Additional testimony given by expert witnesses during many Congressional hearings even before 9/11 identified the IIRO as a conspirator in the 1993 World Trade Center attack; in plots to destroy the bridges and tunnels of New York city; in attempts to blow up 12 American Airlines flights simultaneously, and in a conspiracy to assassinate former president William Jefferson Clinton and Pope John Paul II. Official Palestinian documents discovered by the Israeli Defense Forces in April 2002 likewise list IIRO donations of at least $280,000 to Palestinian organizations that the U.S. itself had linked to HAMAS.
The IIRO’s activities had achieved such notoriety that, after September 11th, the U.K.’s Charity Commission took “the IIRO off its list of registered charities on grounds that it did not function as one.” However, despite this British acknowledgement and despite the raiding of the IIRO offices in Virginia in March 2002, the U.S. government was persuaded by the Saudis that the IIRO had legitimate charitable functions. Taking the Saudis at their word, the US kept the IIRO off its designated terrorist list.
Yet expert testimonies given in Congress have identified many other Saudi charities as financing al-Qaeda, HAMAS and other Islamist terror organizations. The sheer volume of evidence presented led to US pressure on the Saudis, who, only after being attacked by “deviant” al-Qaeda members in Riyadh in 2003, took measures to rein in some of the charities. “They [the Saudis] just did not do too much about the problem until later - not until they themselves were hit in May 2003,” says Mr. Wolosky. The 9/11 Commission concurred that, in Saudi Arabia, "charitable giving...until recently [was] subject to very limited oversight."
In June 2004, a new Saudi National Commission for Relief and Charity Work Abroad was belatedly established to oversee all Saudi contributions supporting charitable donations abroad. However, Saudi support of the spread of Wahhabism has not diminished. Even now, Saudi state television continues to broadcast incendiary sermons from Medina to the rest of the world, in which the likes of Sheik Saleh Bdeir preach that “the enemies of Islam, the Jews, Christians, [and] atheists…never cease attacking the Islamic nation” and exhort their followers to “confront your enemies’ efforts with greater and stronger efforts, before these enemies become stronger.” Not surprisingly, Wolosky stresses that “reasonable people continue to differ on whether they are doing enough now and whether the United States is pushing them hard enough."
Dr. Rice’s statement that neither the US nor the Saudis knew that charitable organizations funded terrorism is thus disconcerting.

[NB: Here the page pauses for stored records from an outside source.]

/-! ## Device reset -/

/-- Device reset. It begins and is held (R149, R151): every CMD and SPD is at rest, every ATN inactive, and any store
write in progress is ended; the alarm list has no entries until its rebuild (R9), and with it the mode is not FIRE
(R40, by assumption 19); while it is held no strobe, select line or order has any effect (R149). That no timer, store
write, boundary or report has one either, that every line, of a zone, of a limit, FBB, FBA and SUPFAIL, moves alone,
and that nothing comes of an empty queue, is the model's reading of R151 (assumption 19). A reset during a store write
leaves the field's old value or its new value, with every other field as it was (R168): which of the two is a free
value of the model (assumption 3). With no write in progress the store holds what it held. At its end (R19, R20, R29,
R33, R49, R119, R120, R137, R147, Table 7-1): every zone line SETTLED at its input's level and not isolated; one entry
of origin LINE for each active zone in ascending number, latched by the mode; the mode FIRE if there is one and else
NORMAL; overrides AUTO and normal demands at rest; the allowance in use 0, the queue empty and the spacing timer idle
under the stored limit, in a store with no tRD of 0 (a fan with tRD 0 may join, and by assumption 14 start, in the
event); the supply by its line; no test; the port records of Table 7-1. All this is read from the store as the reset
leaves it (R172). -/
def Obligations.ResetHeldRests : Prop :=
  (∀ s : State, ∃ t, exec .deviceResetHeld s = .next t ∧ t.held = true ∧ t.write = none ∧
    (∀ p, t.cmd p = false ∧ t.spd p = false) ∧ (∀ i, t.atn i = false) ∧ t.zones = s.zones ∧
    t.alarms = [] ∧ t.plant.mode ≠ .fire ∧ t.pending = s.pending) ∧
  (∀ s : State, s.held = true →
    (∀ i sel x, exec (.wrStrobeEnd i sel x) s = .next s) ∧ (∀ i sel, exec (.rdStrobe i sel) s = .next s) ∧
    (∀ i, exec (.selInactive i) s = .next s) ∧ (∀ k i b1 b2 b3, exec (orderCommand k i b1 b2 b3) s = .next s) ∧
    (∀ i code b1 b2 b3, exec (.unknownOrderCode i code b1 b2 b3) s = .next s) ∧
    (∀ p, exec (.strokeTimerRunsOut p) s = .next s ∧ exec (.gateTimerRunsOut p) s = .next s ∧
      exec (.runDownTimerRunsOut p) s = .next s ∧ exec (.proofLimitTimerRunsOut p) s = .next s ∧
      exec (.periodBoundary p) s = .next s ∧ exec (.fbbFilterTimerRunsOut p) s = .next s ∧
      ∀ i, exec (.limitFilterTimerRunsOut p i) s = .next s) ∧
    (∀ z, exec (.zoneFilterTimerRunsOut z) s = .next s) ∧
    exec .spacingTimerRunsOut s = .next s ∧ exec .supfailFilterTimerRunsOut s = .next s ∧
    exec .settleTimerRunsOut s = .next s ∧ exec .joiningReport s = .next s ∧ exec .storeWriteCompletes s = .next s ∧
    step { s with pending := [] } = .next { s with pending := [] } ∧
    (∀ z level, exec (.zoneRawLevelChange z level) s = .next (s.setZone z { s.zone z with raw := level })) ∧
    (∀ p level,
      exec (.limitRawLevelChange p .fba level) s =
          .next { s with plant := s.plant.setChan p { s.plant.chan p with fba := level } } ∧
        exec (.limitRawLevelChange p .fbb level) s =
          .next { s with plant := s.plant.setChan p { s.plant.chan p with fbb := level } } ∧
        exec (.fbbRawLevelChange p level) s =
          .next { s with plant := s.plant.setChan p { s.plant.chan p with fbb := level } } ∧
        exec (.fbaRisingEdge p) s =
          .next { s with plant := s.plant.setChan p { s.plant.chan p with fba := .high } }) ∧
    ∀ level, exec (.supfailRawLevelChange level) s =
      .next { s with plant := { s.plant with supply := { s.plant.supply with raw := level } } }) ∧
  (∀ (s t : State), exec .deviceReset s = .next t ∨ exec .deviceResetHeld s = .next t →
    t.write = none ∧
      (s.write = none → t.store = s.store) ∧
      ∀ w, s.write = some w → t.store = s.store ∨ t.store = w.target.apply s.store) ∧
  ∀ s : State,
    ∃ t, exec .deviceReset s = .next t ∧ t.held = false ∧ t.pending = s.pending ∧
      (∀ z, t.zone z =
        { raw := (s.zone z).raw, filter := { filtered := (s.zone z).raw, timer := .idle }, isolated := false }) ∧
      t.alarms =
        (allZones.filter t.active).map (fun z =>
          { zone := z, origin := .line, latched := (t.store.zone z).mode == .latch }) ∧
      t.plant.mode = (if t.alarms = [] then .normal else .fire) ∧
      (∀ p, (t.plant.chan p).override = .auto ∧ (t.plant.chan p).testDemand = none ∧
        (t.plant.chan p).normal = (if t.store.kind p = .damper then .toClose else .stop) ∧
        (t.plant.chan p).fba = (s.plant.chan p).fba ∧ (t.plant.chan p).fbb = (s.plant.chan p).fbb) ∧
      t.plant.sched.limit = t.store.device.nALW ∧ t.plant.sched.pendingLimit = none ∧
      ((∀ p, t.store.kind p = .fan → 0 < (t.store.point p).tRD) →
        t.plant.sched.inUse = 0 ∧ t.plant.sched.queue = [] ∧ t.plant.sched.spacing = .idle) ∧
      (∀ p ∈ t.plant.sched.queue, t.store.kind p = .fan ∧ (t.store.point p).tRD = 0) ∧
      t.plant.supply =
        { raw := s.plant.supply.raw, filter := { filtered := s.plant.supply.raw, timer := .idle }
          state := if s.plant.supply.raw = .low then .failed else .good, settle := .idle } ∧
      t.plant.joinReports = [] ∧
      t.plant.test =
        { state := .idle, first := 0, count := 0, current := none, step := none, home := none, results := []
          failed := 0 } ∧
      ∀ i, (t.port i).inSlots = Vector.replicate 4 none ∧ (t.port i).outSlots = Vector.replicate 4 none ∧
        (t.port i).wptr = 0 ∧ (t.port i).rptr = 0 ∧ (t.port i).inProgress = none ∧ (t.port i).lastDriven = 0#8 ∧
        (t.port i).reset = true ∧ (t.port i).overrun = false ∧ (t.port i).underrun = false ∧
        (t.port i).short = false ∧ (∀ z : Zone, (t.port i).zones[z] = true) ∧
        ∀ p : Point, (t.port i).points[p] = (t.store.kind p != .unused)

/-! ## The progress of a proof test -/

/-- The progress of a proof test. What the step of a point begins with (R123): an UNUSED point is passed; an entry ON
or OFF gives SKIP-OVERRIDE, a fault SKIP-FAULT; a fan whose home action is RUN is judged at once, PASS in RUNNING and
else FAIL-START (R128); a damper is in DAMPER-OUT with the opposite of its home action (R125); a fan whose home action
is STOP is in FAN-START with RUN at nOVS (R129). How a step ends: the entry is added to the list, the failed count
counts the FAIL outcomes, the test demand is absent; after the last point the test is DONE, in NORMAL, with every
point at its normal demand (R132). What ends or moves a step: of a damper, a fault (R127), the proof at the test
position, which begins DAMPER-BACK, and the proof at home, which is a PASS (R126); of a fan, RUNNING, which begins
FAN-STOP, FAULT, and IDLE in FAN-STOP (R130); a source that has become OVERRIDE (R131). A report about a point that is
not under test is ignored (R124). An arrival, here a ZALM, ends the test as ABORTED and resolves every point to its
fire demand (R134). -/
def Obligations.ProofTestProgress : Prop :=
  (∀ (env : Env) (ev : Ev) (n : Nat) (p : Point), ev.plant.mode = .test →
    let c := env.store.point p
    let ch := ev.plant.chan p
    let begun := beginSteps env (n + 1) p.val ev
    let t := begun.plant
    let gives : TestOutcome → Prop := fun o =>
      ∃ more, t.test.results = ev.plant.test.results ++ { point := p, outcome := o } :: more ∧ (n = 0 → more = [])
    let waits : TestStep → Action → Action → Action → Prop := fun step home asked handed =>
      t.test = { ev.plant.test with current := some p, step := some step, home := some home } ∧
        (t.chan p).testDemand = some asked ∧
        (t.chan p).resolved = some { action := handed, source := .test, fireZone := none }
    (ch.unit = .unused →
      begun = beginSteps env n (p.val + 1) (ev.withTest fun x => { x with current := some p })) ∧
    (ch.unit ≠ .unused → ch.override ≠ .auto → gives .skipOverride) ∧
    (∀ d : Damper, ch.unit = .damper d → c.kind = .damper → ch.override = .auto →
      (d.fault ≠ .none → gives .skipFault) ∧
      (d.fault = .none →
        (ch.normal.inForm c = .toOpen → waits .damperOut .toOpen .toClose .toClose) ∧
        (ch.normal.inForm c = .toClose → waits .damperOut .toClose .toOpen .toOpen))) ∧
    (∀ f : Fan, ch.unit = .fan f → c.kind = .fan → ch.override = .auto →
      (f.state = .fault → gives .skipFault) ∧
      (f.state ≠ .fault →
        (∀ v, ch.normal.inForm c = .run v → gives (if f.state = .running then .pass else .failStart)) ∧
        (ch.normal.inForm c = .stop → waits .fanStart .stop (.run c.nOVS) (.run (max c.nOVS c.nMIN)))))) ∧
  (∀ (env : Env) (ev : Ev) (p : Point) (o : TestOutcome),
    let t := (endStep env p o ev).plant
    ∃ more, t.test.results = ev.plant.test.results ++ { point := p, outcome := o } :: more ∧
      t.test.failed =
        ev.plant.test.failed +
          (({ point := p, outcome := o } :: more : List TestEntry).filter fun e => e.outcome.failed).length ∧
      (t.chan p).testDemand = none ∧
      (ev.plant.test.first + ev.plant.test.count = p.val + 1 →
        more = [] ∧ t.mode = .normal ∧ t.test.state = .done ∧ t.test.step = none ∧ t.test.home = none ∧
          t.test.current = ev.plant.test.current ∧
          ∀ q, env.store.kind q ≠ .unused → (ev.plant.chan q).override = .auto →
            (t.chan q).resolved =
              some { action := (ev.plant.chan q).normal.inForm (env.store.point q), source := .normal
                     fireZone := none })) ∧
  (∀ (env : Env) (ev : Ev) (p : Point), ev.plant.mode = .test →
    let ends : Report → TestOutcome → Prop := fun r o => takeReport env ev r = endStep env p o ev
    let moves : Report → TestStep → Action → Prop := fun r step asked =>
      let t := (takeReport env ev r).plant
      t.test = { ev.plant.test with step := some step } ∧ (t.chan p).testDemand = some asked ∧
        (env.store.kind p ≠ .unused → (ev.plant.chan p).override = .auto →
          (t.chan p).resolved =
            some { action := asked.inForm (env.store.point p), source := .test, fireZone := none })
    (ev.underTest p = true →
      (∀ home : DamperEnd, ev.plant.test.home = some (match home with
          | .openEnd => .toOpen
          | .closedEnd => .toClose) →
        (∀ pos, ev.plant.test.step = some .damperOut ∨ ev.plant.test.step = some .damperBack →
          ends (.damper p pos .stroke) .failStroke ∧ ends (.damper p pos .conflict) .failConflict ∧
            ends (.damper p pos .drift) .failDrift) ∧
        (ev.plant.test.step = some .damperOut →
          moves (.damper p (some home.other.proven) .none) .damperBack (match home with
            | .openEnd => .toOpen
            | .closedEnd => .toClose)) ∧
        (ev.plant.test.step = some .damperBack → ends (.damper p (some home.proven) .none) .pass)) ∧
      (ev.plant.test.step = some .fanStart →
        (∀ k, moves (.fan p .running k) .fanStop .stop) ∧ ends (.fan p .fault .failStart) .failStart ∧
          ends (.fan p .fault .drive) .failDrive) ∧
      (ev.plant.test.step = some .fanStop → ∀ k, ends (.fan p .idle k) .pass) ∧
      (ev.plant.test.step ≠ none → ends (.override p) .skipOverride)) ∧
    (ev.underTest p = false → ∀ pos fault state k,
      takeReport env ev (.damper p pos fault) = ev ∧ takeReport env ev (.fan p state k) = ev ∧
        takeReport env ev (.override p) = ev)) ∧
  ∀ (s : State) (z : Zone) (p : Point) (b2 b3 : Byte), s.PortAtRest .a → s.ModeSound →
    s.plant.test.state = .running → s.plant.test.current = some p → (s.zone z).isolated = false →
    ∃ t, exec (.zalm .a (byte z.val) b2 b3) s = .next t ∧ t.plant.mode = .fire ∧
      t.plant.test =
        { s.plant.test with
          state := .aborted
          step := none
          home := none
          results := s.plant.test.results ++ [{ point := p, outcome := .aborted }] } ∧
      (t.plant.chan p).testDemand = none ∧
      ∀ q, s.store.kind q ≠ .unused → (s.plant.chan q).override = .auto →
        (t.plant.chan q).resolved =
          some (fireDemand
            { store := s.store, alarms := [{ zone := z, origin := .port, latched := true }] } q (s.plant.chan q).normal)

It indicates that the administration will refrain from confronting Saudi Arabia for the role its newly government-controlled “charitable organizations” continue to play in the spread of the oppressing Wahhabism around the world. Such a self-defeating policy will surely keep President’s George W. Bush’s vision of expanding freedom around the world from becoming reality.
Dr. Rachel Ehrenfeld is author of Funding Evil: How Terrorism is Financed – And How to Stop It, Director of the American Center for Democracy and member of the Committee on the Present Danger.